The cheese is ripened in the stone cellars which can holding up to 300, 000 loaves of cheese and as many as 1, 400, 000 in an entire season. The cheese loaves are placed by hand on the salted wooden shelves, the air being constantly renewed by the natural fleurines.

It is here that the penicillium roqueforti develops. The salt melts and is diffused and the cheese becomes creamy. Taking between 14-25 days, the cellar master plays a key role in the process.

All the attributes of this unique environment, the stone, the wood and wind from the fleurines, play an essential role in making the distinctive cheese we know today.

Roquefort Société World War II heros

In 1942, the managing directors of the Roquefort Société, Léon Freychet and Jean Bosc, together with some others opened a ‘youth hostel’ in nearby Tendigues to hide people, weapons and supplies for the Resistance.

When the Village of Roquefort-sur-Soulzon was invaded on January 1st 1944, Bosc and Freychet escaped. Freychet was later captured and sent to Buchenwald Concentration Camp. He survived, and on his return from Buchenwald was instrumental in creating the company’s worker’s committee, a research laboratory and a training center for young shepherds.

La Couvertoirade in Larzac, the county of the Templars

La Couvertoirade lies in the Larzac Valley about 45km south of Roquefort-sur-Soulzon still in the Parc natural regional des Grands Causses.

Outside the village by the ramparts is La Cour Neuve (The New Yard), built between 1439-1445 during the Hundreds Years War. It was here that goods for the village were unloaded and through the centuries it was where the consuls gathered for public meetings.

Entering the village under the archway, to then walk along the medieval streets, one is immediately  plunged back into the past.

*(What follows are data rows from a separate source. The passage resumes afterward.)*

/-- The default `PAGE_MAP(w, sel, a') = (sel << 14) | (a' & 0x3FFF)`, for both windows (20_memory.md R88, R89, 92 D16). -/
def defaultPage (sel : BitVec 3) (a : Addr) : BitVec 19 :=
  BitVec.ofNat 19 ((sel.toNat <<< 14) ||| (a.toNat &&& 0x3FFF))

/-- `PAGE_MAP(w, sel, a')`: the RAM byte index that a paged access reaches (00_scope.md R8, 20_memory.md R88, R89). -/
def pageMap (c : Params) (w : Paging) (sel : BitVec 3) (a : Addr) : Nat :=
  (lookup c.pageMap (defaultPage sel a) (w, sel, a)).toNat

/-- The ROM byte index `a' & (ROM_SIZE - 1)` (20_memory.md R90). -/
def romIndex (a : Addr) : Nat := a.toNat &&& (romSize - 1)

/-- A byte of one of the two memory arrays (10_state.md R53). -/
inductive Place where
  /-- RAM[i] -/
  | ram (i : Nat)
  /-- ROM[i] -/
  | rom (i : Nat)
  deriving DecidableEq, Repr

/-- What a read reaches. The banking-control window is not special for reads (20_memory.md R82, R87). -/
inductive ReadTarget where
  /-- register `reg` of the Tube window -/
  | tube (reg : BitVec 3)
  /-- a byte of memory -/
  | mem (p : Place)
  deriving DecidableEq, Repr

/-- What a write reaches (20_memory.md R83). -/
inductive WriteTarget where
  /-- register `reg` of the Tube window -/
  | tube (reg : BitVec 3)
  /-- register `k` of the banking-control window -/
  | bankctl (k : BitVec 3)
  /-- a byte of memory; a write to ROM is dropped -/
  | mem (p : Place)
  deriving DecidableEq, Repr

/-- The decode steps that reads and writes share, on a masked address: the low paging window, the high paging window,
ROM, linear RAM; the first match wins (20_memory.md R88 to R92). -/
def memPlace (t : State) (a : Addr) : Place :=
  if !t.banks.defMode && t.banks.banking.getLsbD t.cfg.lowBit && inWindow t.cfg.lowWin a then
    .ram (pageMap t.cfg .low (t.banks.banknum.extractLsb' 0 3) a)
  else if !t.banks.defMode && t.banks.banking.getLsbD t.cfg.highBit && inWindow t.cfg.highWin a then
    .ram (pageMap t.cfg .high (t.banks.banknum.extractLsb' 3 3) a)
  else if inWindow t.cfg.romWin a && (t.banks.defMode || t.banks.banking.getLsbD t.cfg.romBit) then
    .rom (romIndex a)
  else .ram a.toNat

/-- The decoder for a read of a 24-bit address (20_memory.md R82). -/
def readTarget (t : State) (a : Addr) : ReadTarget :=
  let a' := a &&& t.mask
  if inPorts t.cfg.tubeBase a' then .tube (a'.setWidth 3) else .mem (memPlace t a')

/-- The decoder for a write of a 24-bit address (20_memory.md R83). -/
def writeTarget (t : State) (a : Addr) : WriteTarget :=
  let a' := a &&& t.mask
  if inPorts t.cfg.tubeBase a' then .tube (a'.setWidth 3)
  else if inPorts t.cfg.bankctlBase a' then .bankctl (a'.setWidth 3)
  else .mem (memPlace t a')

/-- The byte of a memory array. -/
def State.at (t : State) : Place → Byte
  | .ram i => t.ram.read i
  | .rom i => t.rom.read i

/-- The byte the host answers to the next read of Tube register `reg`: the next one of its listed answers, and a free
value past their end (20_memory.md R84). -/
def tubeAnswer (h : HostSide) (reg : BitVec 3) : Byte :=
  match h.answers with
  | b :: _ => b
  | [] => Config.tubeFree h.reads reg

/-- The host's side after it answered a Tube read: `tube_parasite_read(reg)` was called once (60_exceptions.md R525). -/
def tubeAnswered (h : HostSide) (reg : BitVec 3) : HostSide :=
  { h with answers := h.answers.tail, reads := h.reads + 1, calls := .tubeRead reg (tubeAnswer h reg) :: h.calls }

/-- `tube_parasite_write(reg, v)` is called once (60_exceptions.md R524). -/
def tubeWritten (h : HostSide) (reg : BitVec 3) (v : Byte) : HostSide :=
  { h with calls := .tubeWrite reg v :: h.calls }

/-- The default `BANKCTL_WRITE(k, v)`: bits 2:1 of the register offset select the latch, bit 0 is shifted in, and the
data byte is ignored (20_memory.md R86, 92 D12). -/
def defaultBankctl (k : BitVec 3) (l : Latches) : Latches :=
  let b := k.getLsbD 0
  match k.extractLsb' 1 2 with
  | 0 => { l with defMode := b }
  | 1 => { l with divider := l.divider <<< 1 ||| if b then (1 : BitVec 4) else 0 }
  | 2 => { l with banking := l.banking <<< 1 ||| if b then (1 : BitVec 4) else 0 }
  | _ => { l with banknum := l.banknum <<< 1 ||| if b then (1 : BitVec 6) else 0 }

/-- `BANKCTL_WRITE(k, v)`: the latches after a write of byte `v` to register `k` of the banking-control window
(00_scope.md R8, 20_memory.md R86). -/
def bankctlWrite (c : Params) (k : BitVec 3) (v : Byte) (l : Latches) : Latches :=
  lookup c.bankctl (defaultBankctl k l) (k, v, l)

/-- The byte a read of address `a` returns (20_memory.md R82). -/
def peek (t : State) (a : Addr) : Byte :=
  match readTarget t a with
  | .tube reg => tubeAnswer t.host reg
  | .mem p => t.at p

/-- The state after a read of address `a`: one cycle is debited, and a Tube read is one call to the host
(20_memory.md R82, R84, R93). -/
def afterRead (t : State) (a : Addr) : State :=
  match readTarget t a with
  | .tube reg => (t.debit 1).setHost (tubeAnswered t.host reg)
  | .mem _ => t.debit 1

/-- `Read8(a)` (20_memory.md R82). -/
def read8 (a : Addr) (t : State) : Byte × State := (peek t a, afterRead t a)

/-- `Write8(a, v)` (20_memory.md R83): one cycle is debited; a Tube write calls the host and asks for the yield (R85); a
banking-control write changes the latches (R86); a write to ROM is dropped (R91). -/
def write8 (a : Addr) (v : Byte) (t : State) : State :=
  match writeTarget t a with
  | .tube reg => ((t.debit 1).setHost (tubeWritten t.host reg v)).setYieldReq true
  | .bankctl k => (t.debit 1).setBanks (bankctlWrite t.cfg k v t.banks)
  | .mem (.ram i) => (t.debit 1).setRam (t.ram.write i v)
  | .mem (.rom _) => t.debit 1

/-! ### Multi-byte accesses -/

/-- The address wrap class of an operand (20_memory.md R95). -/
inductive Wrap where
  /-- class D: further bytes stay in bank 0 and wrap at 16 bits -/
  | D
  /-- class L: further bytes are at the next 24-bit addresses -/
  | L
  deriving DecidableEq, Repr

/-- The address of byte `k > 0` of an operand at `a`: `Next_L` or `Next_D` (20_memory.md R95). -/
def nextAddr (cls : Wrap) (a : Addr) (k : Nat) : Addr :=
  match cls with
  | .L => a + BitVec.ofNat 24 k
  | .D => bank0 (offOf a + BitVec.ofNat 16 k)

/-- `MemRead(a, n, cls)` for a width of one or two bytes, low byte first (20_memory.md R95). -/
def memRead (w : Width) (cls : Wrap) (a : Addr) (t : State) : Word × State :=
  match w with
  | .w8 =>
    let l := read8 a t
    (zext l.1, l.2)
  | .w16 =>
    let l := read8 a t
    let h := read8 (nextAddr cls a 1) l.2
    (join h.1 l.1, h.2)

/-- `MemRead(a, 3, cls)`: a 24-bit pointer, bank byte last (20_memory.md R95). -/
def memRead24 (cls : Wrap) (a : Addr) (t : State) : Addr × State :=
  let l := read8 a t
  let h := read8 (nextAddr cls a 1) l.2
  let b := read8 (nextAddr cls a 2) h.2
  (addr b.1 (join h.1 l.1), b.2)

/-- `MemWrite(a, n, v, cls)`, low byte first (20_memory.md R96). -/
def memWrite (w : Width) (cls : Wrap) (a : Addr) (v : Word) (t : State) : State :=
  match w with
  | .w8 => write8 a (lo v) t
  | .w16 => write8 (nextAddr cls a 1) (hi v) (write8 a (lo v) t)

/-- Two bytes of one bank, the second at `bank:(off +16 1)`: a vector or a jump pointer (40_addressing.md R183, R184,
60_exceptions.md R509, 92 D37). -/
def readPointer (bank : Byte) (off : Word) (t : State) : Word × State :=
  let l := read8 (addr bank off) t
  let h := read8 (addr bank (off + 1)) l.2
  (join h.1 l.1, h.2)

/-! ### Instruction fetch -/

/-- `Fetch8()` (40_addressing.md R160): the byte at PBR:PC; PC moves on within the bank. -/
def fetch8 (t : State) : Byte × State :=
  let v := read8 (addr t.pbr t.pc) t
  (v.1, v.2.setPC (t.pc + 1))

/-- `n` bytes of the instruction stream, in address order (40_addressing.md R160, 30_encoding.md R130). -/
def fetchBytes : Nat → State → List Byte × State
  | 0, t => ([], t)
  | n + 1, t =>
    let v := fetch8 t
    let vs := fetchBytes n v.2
    (v.1 :: vs.1, vs.2)

/-! ### The stack -/

/-- The stack pointer after a push: in emulation mode it wraps within page 1 (46_stack.md R350). -/
def stackDown (e : Bool) (s : Word) : Word := if e then join 1 (lo s - 1) else s - 1

/-- The stack pointer after a pull: in emulation mode it wraps within page 1 (46_stack.md R351). -/
def stackUp (e : Bool) (s : Word) : Word := if e then join 1 (lo s + 1) else s + 1

/-- `Push8(v)` (46_stack.md R350). -/
def push8 (v : Byte) (t : State) : State :=
  (write8 (bank0 t.s) v t).setS (stackDown t.e t.s)

/-- `Pull8()` (46_stack.md R351). -/
def pull8 (t : State) : Byte × State :=
  let s := stackUp t.e t.s
  read8 (bank0 s) (t.setS s)

/-- `Push16(v)`: the high byte first (46_stack.md R352). -/
def push16 (v : Word) (t : State) : State := push8 (lo v) (push8 (hi v) t)

/-- `Pull16()`: the low byte first (46_stack.md R353). -/
def pull16 (t : State) : Word × State :=
  let l := pull8 t
  let h := pull8 l.2
  (join h.1 l.1, h.2)

/-- `Push8` or `Push16` by a width (46_stack.md R354 to R356). -/
def push (w : Width) (v : Word) (t : State) : State :=
  match w with
  | .w8 => push8 (lo v) t
  | .w16 => push16 v t

/-- `Pull8` or `Pull16` by a width (46_stack.md R361 to R363). -/
def pull (w : Width) (t : State) : Word × State :=
  match w with
  | .w8 =>
    let v := pull8 t
    (zext v.1, v.2)
  | .w16 => pull16 t

/-! ### The status byte as an instruction reads and writes it -/

/-- XH <- 0 and YH <- 0 (10_state.md R40). -/
def State.clearIndexHigh (t : State) : State := (t.setX (zext (lo t.x))).setY (zext (lo t.y))

/-- `UnpackN(p)`: all eight flags; a set ex zeroes XH and YH at once (10_state.md R43). -/
def State.unpackN (t : State) (p : Byte) : State :=
  if (flagsN p).ex then (t.setP (flagsN p)).clearIndexHigh else t.setP (flagsN p)

/-- `UnpackE(p)` (10_state.md R44). -/
def State.unpackE (t : State) (p : Byte) : State := t.setP (flagsE p)

/-- The unpacking that the current e selects (46_stack.md R365, 47_flags_mode_system.md R403). -/
def State.unpack (t : State) (p : Byte) : State := if t.e then t.unpackE p else t.unpackN p

/-- The packed status byte that the current e selects, with the break bit its caller supplies (10_state.md R41, R42). -/
def State.pack (t : State) (brk : Bool) : Byte := if t.e then packE brk t.p else packN t.p

/-! ### Interrupt entry and return -/

/-- The events that end in the interrupt entry sequence (60_exceptions.md R501, R510). -/
inductive Event where
  /-- non-maskable interrupt -/
  | nmi
  /-- interrupt request -/
  | irq
  /-- the BRK instruction -/
  | brk
  /-- the COP instruction -/
  | cop
  deriving DecidableEq, Repr

/-- The native vector's offset, in bank NVB (60_exceptions.md R509). -/
def vectorNative : Event → Word
  | .cop => 0xFFE4
  | .brk => 0xFFE6
  | .nmi => 0xFFEA
  | .irq => 0xFFEE

/-- The emulation vector's offset, in bank 0; BRK shares the IRQ vector (60_exceptions.md R509). -/
def vectorEmul : Event → Word
  | .cop => 0xFFF4
  | .nmi => 0xFFFA
  | .brk => 0xFFFE
  | .irq => 0xFFFE

/-- The break bit an event pushes in emulation mode: 1 for BRK and COP (60_exceptions.md R501, R510). -/
def Event.breakBit : Event → Bool
  | .brk => true
  | .cop => true
  | .nmi => false
  | .irq => false

/-- The frame an event pushes: in native mode PBR, PC and P, four bytes; in emulation mode PC and P, three
(60_exceptions.md R510). -/
def pushFrame (k : Event) (t : State) : State :=
  if t.e then
    push8 (packE k.breakBit t.p) (push16 t.pc t)
  else
    push8 (packN t.p) (push16 t.pc (push8 t.pbr t))

/-- `Interrupt(kind)`, the entry sequence shared by NMI, IRQ, BRK and COP (60_exceptions.md R510). -/
def interrupt (k : Event) (t : State) : State :=
  let bank := if t.e then 0 else t.nvb
  let off := if t.e then vectorEmul k else vectorNative k
  let entered := (((pushFrame k t).setP { t.p with i := true, d := false }).setPBR 0).setWai false
  let target := readPointer bank off entered
  target.2.setPC target.1

/-- RTI's sequence: P, then PC, then in native mode PBR (47_flags_mode_system.md R403). -/
def returnFromInterrupt (t : State) : State :=
  let p := pull8 t
  let target := pull16 (p.2.unpack p.1)
  let back := target.2.setPC target.1
  if t.e then back
  else
    let b := pull8 back
    b.2.setPBR b.1

/-! ### Reset and init -/

/-- The registers, flags and latches as `Reset()` leaves them before it reads the vector (70_reset_and_hazards.md R601).
RAM, ROM, NVB, IRQ_BIT and NMI_BIT keep their values (R602). -/
def resetRegisters (t : State) : State :=
  { t with
    banks := { defMode := true, divider := 0, banking := 0, banknum := 0 }
    e := true
    p := { c := false, z := false, i := true, d := false, v := false, n := false, m := true, ex := true }
    a := 0, x := 0, y := 0, s := 0x01FF, dp := 0, pbr := 0, dbr := 0
    wai := false, yieldReq := false
    lines := { t.lines with reset := false } }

La Couvertoirade is one of several villages founded by The Knights Templar and then fortified by The Knights Hospitallers.

The Knights Templar were formed in 1118 by Hugh de Payens, a knight from the Champagne region of France to protect pilgrims traveling to The Holy Land. In 1128 the Treaty of Troyes gave them official approval and for 150 years they grouped together around settlements such as La Couvertoirade. The Order prospered acquiring land and many new noble members. But, in 1312, it was abolished by the Pope and all its possessions were given to the Knights Hospitaller of St. John of Jerusalem.

The Hospitaller were a military order established around 1070 to manage a hospital for sick pilgrims in Jerusalem. In 1310 they had become the Knights of Rhodes. They enriched the villages of the Larzac region until the 16th century when they were taken over by the Hugenots. From 1530 they were known as the Knights of Malta. They wore a black habit, with a white eight-pointed Maltese Cross. Some members later moved to Russia where the order collapsed in the early 1800’s. In the 1830’s the Order was restored in England and still remains today caring for the sick.

Lodève

Our last stop in Larzac, the county of the Hospitaller, was Lodève where we visited St Fulcran Cathedral, a Gothic 13th and 14th century cathedral dedicated to St-Géniez and then St Fulcran.

Our trip ended in Arles back in Provence. An hour from home we stopped and eat dinner under the Roman arches of this beautiful city’s amphitheatre.  Inspired by the Roman Coliseum it was built in 90AD and is still in use today. So much history in this mystical part of France.